1882: The vast Northwest Territories of Canada were divided into 4 districts: Alberta, Saskatchewan, Assiniboia and Athabaska.
1886: Atlanta pharmacist John Styth Pemberton invented Coca Cola as a pain killer and stimulant patent medicine. As its name indicates, the original formula for "coke" contained coca, from which cocaine is produced. The present-day version replaced coca with high amounts of caffeine and sugar.
1895: China ceded Taiwan to Japan under the Treaty of Shimonoseki.
1902: The eruption of Mt. Pelee, near St. Pierre, Martinique, destroyed the town within minutes, killing all but 2 of the town's 30,000 inhabitants.
1921: Capital punishment was abolished in Sweden.
1943: Mordecai Anielewicz, 24, the leader of the Jewish "Warsaw Uprising" against the Nazi Waffen-SS, was killed in battle.
1945: Near the end of the Second World War (1939-1945), "V-E Day" (Victory in Europe Day). Nazi German military forces agreed to an unconditional surrender.
1949: The Basic Law, the constitution of the Federal Republic of Germany (West Germany), was adopted by the Parliamentary Council at Bonn.
1972: Four "Black September" terrorists hijacked Sabena (the Belgian national airline) Flight 571. Israeli special forces freed the airliner the following day.

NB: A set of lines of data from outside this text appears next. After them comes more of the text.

/-! ### The obligations -/

/-- Settles O28: a carry exceeds every window, so the windows are the same for all non-zero accumulators. -/
theorem carryPutsEveryCodeOutsideTheWindows : Obligations.CarryPutsEveryCodeOutsideTheWindows := by
  unfold Obligations.CarryPutsEveryCodeOutsideTheWindows
  refine ⟨fun cfg hspace hpulse hcarry => ?_, by decide⟩
  have hlong : CarryExceedsWindows cfg := ⟨hspace, hpulse, hcarry⟩
  refine ⟨fun n a ha => no_window_of_carry hlong n ha, fun s n a b i hc hp ha hb hi => ?_⟩
  subst hc
  rw [exec_present (by exact hp), exec_present (by exact hp)]
  obtain rfl | rfl := hi
  · simp only [effect, evaluate_congr_carry hlong s.ds true n s.now ha hb]
  · simp only [effect, evaluate_congr_carry hlong s.ds false n s.now ha hb]

/-- Settles O29: by induction on the sequence; a skip keeps the state. -/
theorem skipsAreTransparentInASequence : Obligations.SkipsAreTransparentInASequence := by
  unfold Obligations.SkipsAreTransparentInASequence
  intro cfg now ds bytes
  induction bytes generalizing ds with
  | nil => rfl
  | cons b bs ih =>
    by_cases hb : b = cfg.skipByte
    · subst hb
      rw [List.filter_cons_of_neg (by simp), demodCodes_cons, demodByte_skipByte]
      exact ih ds
    · rw [List.filter_cons_of_pos (by simpa using hb), demodCodes_cons, demodCodes_cons, ← ih]

/-- Settles O37: the reset is what the case analysis of the rules leaves. -/
theorem timingViolationResetsSilently : Obligations.TimingViolationResetsSilently := by
  unfold Obligations.TimingViolationResetsSilently
  intro s t p n _ hinv hr h hheader hmark hspace hterm
  obtain ⟨hds, hevents⟩ := exec_evaluated h
  have hreset := stateRule_resets (ds := clearAcc s.ds) hinv.bitPosLower hinv.bitPosUpper hr hheader hmark hspace hterm
  rw [evaluate, hreset] at hds hevents
  rw [hds, hevents]
  simp

/-- Settles O56: a legal state outside TERM lies before the last position. -/
theorem timeIsReadOnlyByDebounceAndEmit : Obligations.TimeIsReadOnlyByDebounceAndEmit := by
  unfold Obligations.TimeIsReadOnlyByDebounceAndEmit
  intro s t b now _ hinv hcmd hterm h
  have hpos : s.ds.bitPos < s.cfg.lastPos := lt_of_le_of_ne hinv.bitPosUpper hterm
  obtain ⟨hp, -⟩ := exec_next h
  rw [exec_decodeCode hp] at h
  cases h
  have hother := exec_decodeCode (s := { s with now := now }) hp b
  rw [demodByte_congr_now hcmd (fun _ => hpos) b now s.now] at hother
  exact hother

/-- Settles O23: the class of the skip byte, and an effect that keeps `DS`. -/
theorem skipChangesNothing : Obligations.SkipChangesNothing := by
  unfold Obligations.SkipChangesNothing
  exact ⟨decodeCode_eq_skip_iff, rfl, fun s hp => exec_present hp .skip⟩

/-- Settles O27: the windows as bounds on exact quotients. -/
theorem windowRangesInUnitCounts : Obligations.WindowRangesInUnitCounts := by
  unfold Obligations.WindowRangesInUnitCounts
  intro cfg hcfg n _
  simp only [inSpaceWindow, inPulseWindow, inHeaderWindow, inTol_iff, elapsed, unitsTime, carryTime, ceilDiv]
  obtain rfl | rfl := hcfg <;> simp only [Config.default] <;> omega

/-- Settles O31: the IDLE rule asks for a mark. -/
theorem idleSpaceOnlyClearsAccumulator : Obligations.IdleSpaceOnlyClearsAccumulator := by
  unfold Obligations.IdleSpaceOnlyClearsAccumulator
  intro s n hp hr
  apply exec_space hp
  rw [evaluate_idle hr, ruleIdle_space]
  rfl

/-- Settles O33: the other two outcomes of the HSPACE rule. -/
theorem headerSpaceOtherwiseResets : Obligations.HeaderSpaceOtherwiseResets := by
  unfold Obligations.HeaderSpaceOtherwiseResets
  intro s n hp hr hpos
  refine ⟨exec_mark hp ?mark, fun hnot => exec_space hp ?outside⟩ <;> rw [evaluate_headerSpace hr hpos]
  case mark => rw [ruleHeaderSpace_mark, protocolReset_clearAcc]
  case outside =>
    rw [← inTol_iff_abs, Bool.not_eq_true] at hnot
    rw [ruleHeaderSpace_outside hnot, protocolReset_clearAcc]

1973: A 71-day standoff between the U.S. Government and the "American Indian Movement" members who were occupying the Pine Ridge Reservation at Wounded Knee, South Dakota ended with the surrender of the militants.
1977: David Berkowitz pleaded guilty to the "Son of Sam" (also known as the "44 Caliber Killer") shootings that terrorized New York City. He was sentenced to 365 years in prison.
1980: The eradication of smallpox was proclaimed by the World Health Organization.
1987: Canada officially minted the first $1.00 coins. Made of a nickel with a gold-colored aureate coating, the "loonie" (a nickname from the picture of the aquatic bird, known in North America as the loon, on one side of the coin) is estimated to have a lifespan of 20 years, as compared to 9 months for the traditional $1.00 bill that it replaced.